Под разными призмами структурной антропологии рассматривая всевозможные наши ожидания – расовые, культурные, литературные, – «Пандора в Конго» сплавляет воедино иронию «Темнейшей Англии» Кристофера Хоупа с многоликой витальностью «Книги рыб Гоулда» Ричарда Фланагана. Выходя за пределы реальной постколониальной политики (которая сковывала бы, скажем, британского писателя) в царство гиперболической фантазии, где давным-давно обосновался Умберто Эко, «Пандора в Конго» выводит Альберта Санчеса Пиньоля в ряды важнейших европейских писателей.
The Guardian о «Пандоре в Конго»
Динамичная приключенческая история в лучших традициях Генри Райдера Хаггарда, но также пародия на эти традиции и тонкое рассуждение о власти литературного воображения… Оригинальность Альберта Санчеса Пиньоля кроется в его тематике и великолепно структурированных сюжетах. Это потрясающий и совершенно уникальный роман.

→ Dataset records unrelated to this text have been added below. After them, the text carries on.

-- ==== Sys2Proof/Laws/State.lean ====
section
/-!
SUPPORT. What each update of the device leaves as it was, one lemma per field and update, and what registers and fields read as after each. Each holds by definition; `id rfl` makes simp rewrite with it as a proposition, so that the kernel never compares two register stores.
-/
namespace Sys2Proof.Machine

/-! ### Spellings: every register update is a `wr` or a `put` -/

@[simp] theorem Device.putB_eq (d : Device) (f : Fld) (b : Bool) : d.putB f b = d.put f b.toNat := id rfl
@[simp] theorem Device.putS_eq (d : Device) (f : Fld) (i : Int) : d.putS f i = d.put f (twosOf (f.hi + 1 - f.lo) i) := id rfl
@[simp] theorem Device.addWrap_eq (d : Device) (f : Fld) (n : Nat) : d.addWrap f n = d.put f (d.get f + n) := id rfl
@[simp] theorem Device.addSat_eq (d : Device) (f : Fld) (n : Nat) :
    d.addSat f n = d.put f (min (d.get f + n) (2 ^ (f.hi + 1 - f.lo) - 1)) := id rfl
@[simp] theorem Device.count_eq (d : Device) (f : Fld) :
    d.count f = d.put f (min (d.get f + 1) (2 ^ (f.hi + 1 - f.lo) - 1)) := id rfl
@[simp] theorem Device.when_true (d : Device) (f : Device → Device) : d.when true f = f d := id rfl
@[simp] theorem Device.when_false (d : Device) (f : Device → Device) : d.when false f = d := id rfl
@[simp] theorem Device.forAll_nil {α : Type} (d : Device) (f : Device → α → Device) : d.forAll [] f = d := id rfl
@[simp] theorem Device.forAll_cons {α : Type} (d : Device) (x : α) (l : List α) (f : Device → α → Device) :
    d.forAll (x :: l) f = (f d x).forAll l f := id rfl

/-- A sequence of updates keeps what each of them keeps. -/
theorem Device.forAll_keeps {α β : Type} (g : Device → β) (l : List α) (f : Device → α → Device)
    (h : ∀ d x, g (f d x) = g d) (d : Device) : g (d.forAll l f) = g d := by
  induction l generalizing d with
  | nil => rfl
  | cons x t ih => rw [Device.forAll_cons, ih, h]

/-- A sequence of updates, each of which keeps a property, keeps it. -/
theorem Device.forAll_induct {α : Type} (P : Device → Prop) (l : List α) (f : Device → α → Device)
    (h : ∀ d x, P d → P (f d x)) (d : Device) (hd : P d) : P (d.forAll l f) := by
  induction l generalizing d with
  | nil => exact hd
  | cons x t ih => exact ih _ (h d x hd)

/-! ### Register words and fields -/

/-- Registers read alike in devices with the same register store. -/
theorem Device.rd_congr {d e : Device} (h : e.regs = d.regs) (a : Nat) : e.rd a = d.rd a := by simp [Device.rd, h]
theorem Device.get_congr {d e : Device} (h : e.regs = d.regs) (f : Fld) : e.get f = d.get f := by simp [Device.get, Device.rd, h]

@[simp] theorem Device.rd_wr (d : Device) (a b : Nat) (v : Word) : (d.wr a v).rd b = if b = a then v else d.rd b :=
  storeGet_put d.regs a b v
theorem Device.rd_put (d : Device) (f : Fld) (n a : Nat) :
    (d.put f n).rd a = if a = f.reg then setBits (d.rd f.reg) f.hi f.lo n else d.rd a := Device.rd_wr d f.reg a _
@[simp] theorem Device.rd_put_self (d : Device) (f : Fld) (n : Nat) : (d.put f n).rd f.reg = setBits (d.rd f.reg) f.hi f.lo n := by
  simp [Device.rd_put]
theorem Device.rd_put_ne (d : Device) (f : Fld) (n a : Nat) (h : a ≠ f.reg) : (d.put f n).rd a = d.rd a := by
  simp [Device.rd_put, h]
theorem Device.get_wr_ne (d : Device) (a : Nat) (v : Word) (f : Fld) (h : f.reg ≠ a) : (d.wr a v).get f = d.get f := by
  simp [Device.get, h]
theorem Device.get_wr_same (d : Device) (a : Nat) (v : Word) (f : Fld) (h : f.reg = a) : (d.wr a v).get f = bitsOf v f.hi f.lo := by
  simp [Device.get, h]
theorem Device.get_put_ne (d : Device) (f g : Fld) (n : Nat) (h : g.reg ≠ f.reg) : (d.put f n).get g = d.get g := by
  simp [Device.get, Device.rd_put, h]
/-- A field reads back what was put in it, up to its width. -/
theorem Device.get_put_same (d : Device) (f : Fld) (n : Nat) (h : f.hi < 32) (hlo : f.lo ≤ f.hi) :
    (d.put f n).get f = n % 2 ^ (f.hi + 1 - f.lo) := by
  simp [Device.get, bitsOf_setBits_same _ _ _ _ h hlo]
/-- A field keeps its value when another field of its word is put. -/
theorem Device.get_put_apart (d : Device) (f g : Fld) (n : Nat) (h : f.hi < 32) (hlo : f.lo ≤ f.hi)
    (hd : g.hi < f.lo ∨ f.hi < g.lo) : (d.put f n).get g = d.get g := by
  by_cases hr : g.reg = f.reg
  · simp [Device.get, hr, bitsOf_setBits_other _ _ _ _ _ _ h hlo hd]
  · exact d.get_put_ne f g n hr

/-- An interrupt event changes the page's IRQ_STAT and no other word (R55). -/
theorem Device.rd_irq_ne (d : Device) (p b a : Nat) (h : a ≠ irqStat p) : (d.irq p b).rd a = d.rd a := by
  unfold Device.irq
  split
  · exact d.rd_put_ne _ _ _ h
  · rfl
theorem Device.get_irq_ne (d : Device) (p b : Nat) (f : Fld) (h : f.reg ≠ irqStat p) : (d.irq p b).get f = d.get f := by
  simp [Device.get, d.rd_irq_ne p b _ h]
/-- A level bit that follows its condition changes the page's IRQ_RAW and IRQ_STAT and no other word (R55). -/
theorem Device.rd_irqLevel_ne (d : Device) (p b : Nat) (c : Bool) (a : Nat) (h : a ≠ irqStat p) (hr : a ≠ irqRaw p) :
    (d.irqLevel p b c).rd a = d.rd a := by
  unfold Device.irqLevel
  split
  · rw [Device.rd_irq_ne _ _ _ _ h, d.rd_put_ne _ _ _ hr]
  · exact d.rd_put_ne _ _ _ hr

@[simp] theorem Device.rd_setMirror (d : Device) (a : Nat) (v : Word) (x : Nat) : (d.setMirror a v).rd x = d.rd x := by
  unfold Device.setMirror; split
  · rfl
  · dsimp only; split <;> rfl
@[simp] theorem Device.get_setMirror (d : Device) (a : Nat) (v : Word) (x : Fld) : (d.setMirror a v).get x = d.get x := by simp only [Device.get, Device.rd_setMirror]
@[simp] theorem Device.rd_setIsland (d : Device) (i : Nat) (v : IslandSt) (x : Nat) : (d.setIsland i v).rd x = d.rd x := id rfl
@[simp] theorem Device.get_setIsland (d : Device) (i : Nat) (v : IslandSt) (x : Fld) : (d.setIsland i v).get x = d.get x := by simp only [Device.get, Device.rd_setIsland]
@[simp] theorem Device.rd_modSes (d : Device) (n : Nat) (f : SesSt → SesSt) (x : Nat) : (d.modSes n f).rd x = d.rd x := id rfl
@[simp] theorem Device.get_modSes (d : Device) (n : Nat) (f : SesSt → SesSt) (x : Fld) : (d.modSes n f).get x = d.get x := by simp only [Device.get, Device.rd_modSes]
@[simp] theorem Device.rd_modStream (d : Device) (n : Nat) (f : StreamSt → StreamSt) (x : Nat) : (d.modStream n f).rd x = d.rd x := id rfl
@[simp] theorem Device.get_modStream (d : Device) (n : Nat) (f : StreamSt → StreamSt) (x : Fld) : (d.modStream n f).get x = d.get x := by simp only [Device.get, Device.rd_modStream]
@[simp] theorem Device.rd_modCar (d : Device) (c : Nat) (f : CarSt → CarSt) (x : Nat) : (d.modCar c f).rd x = d.rd x := id rfl
@[simp] theorem Device.get_modCar (d : Device) (c : Nat) (f : CarSt → CarSt) (x : Fld) : (d.modCar c f).get x = d.get x := by simp only [Device.get, Device.rd_modCar]
@[simp] theorem Device.rd_modPath (d : Device) (p : Nat) (f : PathSt → PathSt) (x : Nat) : (d.modPath p f).rd x = d.rd x := id rfl
@[simp] theorem Device.get_modPath (d : Device) (p : Nat) (f : PathSt → PathSt) (x : Fld) : (d.modPath p f).get x = d.get x := by simp only [Device.get, Device.rd_modPath]
@[simp] theorem Device.rd_modPil (d : Device) (p : Nat) (f : PilSt → PilSt) (x : Nat) : (d.modPil p f).rd x = d.rd x := id rfl
@[simp] theorem Device.get_modPil (d : Device) (p : Nat) (f : PilSt → PilSt) (x : Fld) : (d.modPil p f).get x = d.get x := by simp only [Device.get, Device.rd_modPil]
@[simp] theorem Device.rd_modTimer (d : Device) (k : Nat) (f : TimerSt → TimerSt) (x : Nat) : (d.modTimer k f).rd x = d.rd x := id rfl
@[simp] theorem Device.get_modTimer (d : Device) (k : Nat) (f : TimerSt → TimerSt) (x : Fld) : (d.modTimer k f).get x = d.get x := by simp only [Device.get, Device.rd_modTimer]
@[simp] theorem Device.rd_modCal (d : Device) (f : CalSt → CalSt) (x : Nat) : (d.modCal f).rd x = d.rd x := id rfl
@[simp] theorem Device.get_modCal (d : Device) (f : CalSt → CalSt) (x : Fld) : (d.modCal f).get x = d.get x := by simp only [Device.get, Device.rd_modCal]
@[simp] theorem Device.rd_modKl (d : Device) (f : KlSt → KlSt) (x : Nat) : (d.modKl f).rd x = d.rd x := id rfl
@[simp] theorem Device.get_modKl (d : Device) (f : KlSt → KlSt) (x : Fld) : (d.modKl f).get x = d.get x := by simp only [Device.get, Device.rd_modKl]
@[simp] theorem Device.rd_modPort (d : Device) (k : Nat) (f : KlPortSt → KlPortSt) (x : Nat) : (d.modPort k f).rd x = d.rd x := id rfl
@[simp] theorem Device.get_modPort (d : Device) (k : Nat) (f : KlPortSt → KlPortSt) (x : Fld) : (d.modPort k f).get x = d.get x := by simp only [Device.get, Device.rd_modPort]
@[simp] theorem Device.rd_modPl (d : Device) (f : PlSt → PlSt) (x : Nat) : (d.modPl f).rd x = d.rd x := id rfl
@[simp] theorem Device.get_modPl (d : Device) (f : PlSt → PlSt) (x : Fld) : (d.modPl f).get x = d.get x := by simp only [Device.get, Device.rd_modPl]
@[simp] theorem Device.rd_modRep (d : Device) (f : RepSt → RepSt) (x : Nat) : (d.modRep f).rd x = d.rd x := id rfl
@[simp] theorem Device.get_modRep (d : Device) (f : RepSt → RepSt) (x : Fld) : (d.modRep f).get x = d.get x := by simp only [Device.get, Device.rd_modRep]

The Independent о «Пандоре в Конго»
Рассуждение о власти, зле и тирании, с блестяще закрученной напряженной интригой.
El País о «Чудовище Святой Елены»
Не отпустит читателя до последней страницы.

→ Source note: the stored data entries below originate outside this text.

-- ==== Sys2Proof/Laws/Closed.lean ====
section
/-!
SUPPORT. Properties of the device that every effect of a command keeps: those closed under the few ways stores are written, whatever the other records become. The files Closed… show, operation by operation, that each keeps every such property.
-/
namespace Sys2Proof.Machine

/-- Two devices hold the same register words, mirror and memories. -/
def SameStores (d e : Device) : Prop := e.regs = d.regs ∧ e.mirror = d.mirror ∧ e.sram = d.sram ∧ e.opt = d.opt

/-- A property that looks at the device only through its stores, and at remote accesses, if at all, only in that none waits. -/
structure Closed (P : Device → Prop) : Prop where
  wr : ∀ d a v, P d → P (Device.wr d a v)
  clearRegs : ∀ d p, P d → P { d with regs := storeClear p d.regs }
  mirror : ∀ d a v, P d → P { d with mirror := storePut resetWord d.mirror a v }
  mirrorAll : ∀ d, P d → P { d with mirror := d.regs }
  sramBytes : ∀ d a bs, P d → P { d with sram := writeBytes zeroByte d.sram a bs }
  sramWord : ∀ d a v be, P d → P { d with sram := writeWordBe zeroByte d.sram a v be }
  sramClear : ∀ d p, P d → P { d with sram := storeClear p d.sram }
  optBytes : ∀ d a bs, P d → P { d with opt := writeBytes onesByte d.opt a bs }
  sramFrom : ∀ d o, P d → P o → P { d with sram := o.sram }
  mirrorNone : ∀ d, P d → P { d with mirror := [] }
  sramNone : ∀ d, P d → P { d with sram := [] }
  other : ∀ d e : Device, P d → e.regs = d.regs → e.mirror = d.mirror → e.sram = d.sram → e.opt = d.opt →
    (d.kl.reqs = [] → e.kl.reqs = []) → (d.pl.reqs = [] → e.pl.reqs = []) → P e
  either : (∀ d, P d → d.NoRemote) ∨ (∀ d e, P d → SameStores d e → P e)

variable {P : Device → Prop} (hP : Closed P)
include hP

theorem Closed.put (d : Device) (f : Fld) (n : Nat) (h : P d) : P (d.put f n) := hP.wr _ _ _ h
theorem Closed.putB (d : Device) (f : Fld) (b : Bool) (h : P d) : P (d.putB f b) := hP.wr _ _ _ h
theorem Closed.putS (d : Device) (f : Fld) (i : Int) (h : P d) : P (d.putS f i) := hP.wr _ _ _ h
theorem Closed.putSat (d : Device) (f : Fld) (i : Int) (h : P d) : P (d.putSat f i) := hP.wr _ _ _ h
theorem Closed.addWrap (d : Device) (f : Fld) (n : Nat) (h : P d) : P (d.addWrap f n) := hP.wr _ _ _ h
theorem Closed.addSat (d : Device) (f : Fld) (n : Nat) (h : P d) : P (d.addSat f n) := hP.wr _ _ _ h
theorem Closed.count (d : Device) (f : Fld) (h : P d) : P (d.count f) := hP.wr _ _ _ h

omit hP in
theorem Closed.when (d : Device) (c : Bool) (f : Device → Device) (hf : ∀ d, P d → P (f d)) (h : P d) : P (d.when c f) := by
  cases c
  · exact h
  · exact hf d h

omit hP in
theorem Closed.forAll {α : Type} (d : Device) (l : List α) (f : Device → α → Device) (hf : ∀ d x, P d → P (f d x)) (h : P d) :
    P (d.forAll l f) := Device.forAll_induct P l f hf d h

omit hP in
theorem Closed.foldl {α : Type} (d : Device) (l : List α) (f : Device → α → Device) (hf : ∀ d x, P d → P (f d x)) (h : P d) :
    P (l.foldl f d) := Device.forAll_induct P l f hf d h

omit hP in
theorem iteClosed {c : Prop} [Decidable c] {a b : Device} (ha : P a) (hb : P b) : P (if c then a else b) := by
  split
  · exact ha
  · exact hb

omit hP in
/-- What is known of a pair is known of its parts. -/
theorem snd_of_eq {α : Type} {x : α × Device} {a : α} {e : Device} (hx : x = (a, e)) (h : P x.2) : P e := by
  subst hx; exact h
omit hP in
theorem snd2_of_eq {α β : Type} {x : α × β × Device} {a : α} {b : β} {e : Device} (hx : x = (a, b, e)) (h : P x.2.2) : P e := by
  subst hx; exact h

/-- An update that leaves the stores and the remote accesses alone. -/
theorem Closed.lit (d : Device) (h : P d) (post : List Posted) (free : Nat) (isl : Vector IslandSt 5) (rst : ResetSt) (pwr : PwrSt)
    (rtc : RtcSt) (watch : WatchSt) (hk : HkSt) (timers : Vector TimerSt 16) (tmIo : BitVec 16) (balls : Vector BallSt 4)
    (linkSeen linkNew : BitVec 64) (trigOut : Vector (Option Bool) 4) (rep : RepSt) (pilots : Vector PilSt 20) (bootCfg : BootCfg)
    (bus : Option BusAccess) (hd : Word) (sspm : SspmSt) (ssps : SspsSt) (sec : SecSt) (man : ManSt) (bf : BfSt)
    (profile : Option Profile) (cars : Vector CarSt 4) (bandCal : BandCal) (bwFresh : Bool) (occ : List (Nat × List (Nat × Nat)))
    (ses : Vector SesSt 16) (paths : Vector PathSt 64) (pathQueue : List Nat) (cal : CalSt) (coexGnt extest : Bool)
    (kl : KlSt) (pl : PlSt) (ringSent : Vector Nat 16) (pinMap : List (Nat × Nat)) (optRun : Nat) (optStage : List (Nat × Byte))
    (hk' : d.kl.reqs = [] → kl.reqs = []) (hp' : d.pl.reqs = [] → pl.reqs = []) :
    P (Device.mk d.regs d.mirror post free isl rst pwr rtc watch hk timers tmIo balls linkSeen linkNew trigOut rep pilots bootCfg d.sram
      bus hd sspm ssps sec man bf profile cars bandCal bwFresh occ ses paths pathQueue cal coexGnt d.opt extest kl pl ringSent
      pinMap optRun optStage) := hP.other d _ h rfl rfl rfl rfl hk' hp'

end Sys2Proof.Machine
end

Público о «Чудовище Святой Елены»
Этот роман доходит до самого края света, проверяя на прочность любовь и идеалы, преображая историческое в фантастическое.
The New Barcelona Post о «Чудовище Святой Елены»
Часть первая
1
Я, Марк Туллий Цицерон, сын Марка Туллия Цицерона[1], переживший гибель Рима и конец человеческой цивилизации. Я, человек, который, странствуя в недрах земли, уподобился Одиссею, могу утверждать, дражайшая Прозерпина, что причина и корень всех зол заключены в том, что род людской готов скорее изменить мир, чем исполнить свой долг, гораздо более скромный, но не менее насущный, – измениться самому.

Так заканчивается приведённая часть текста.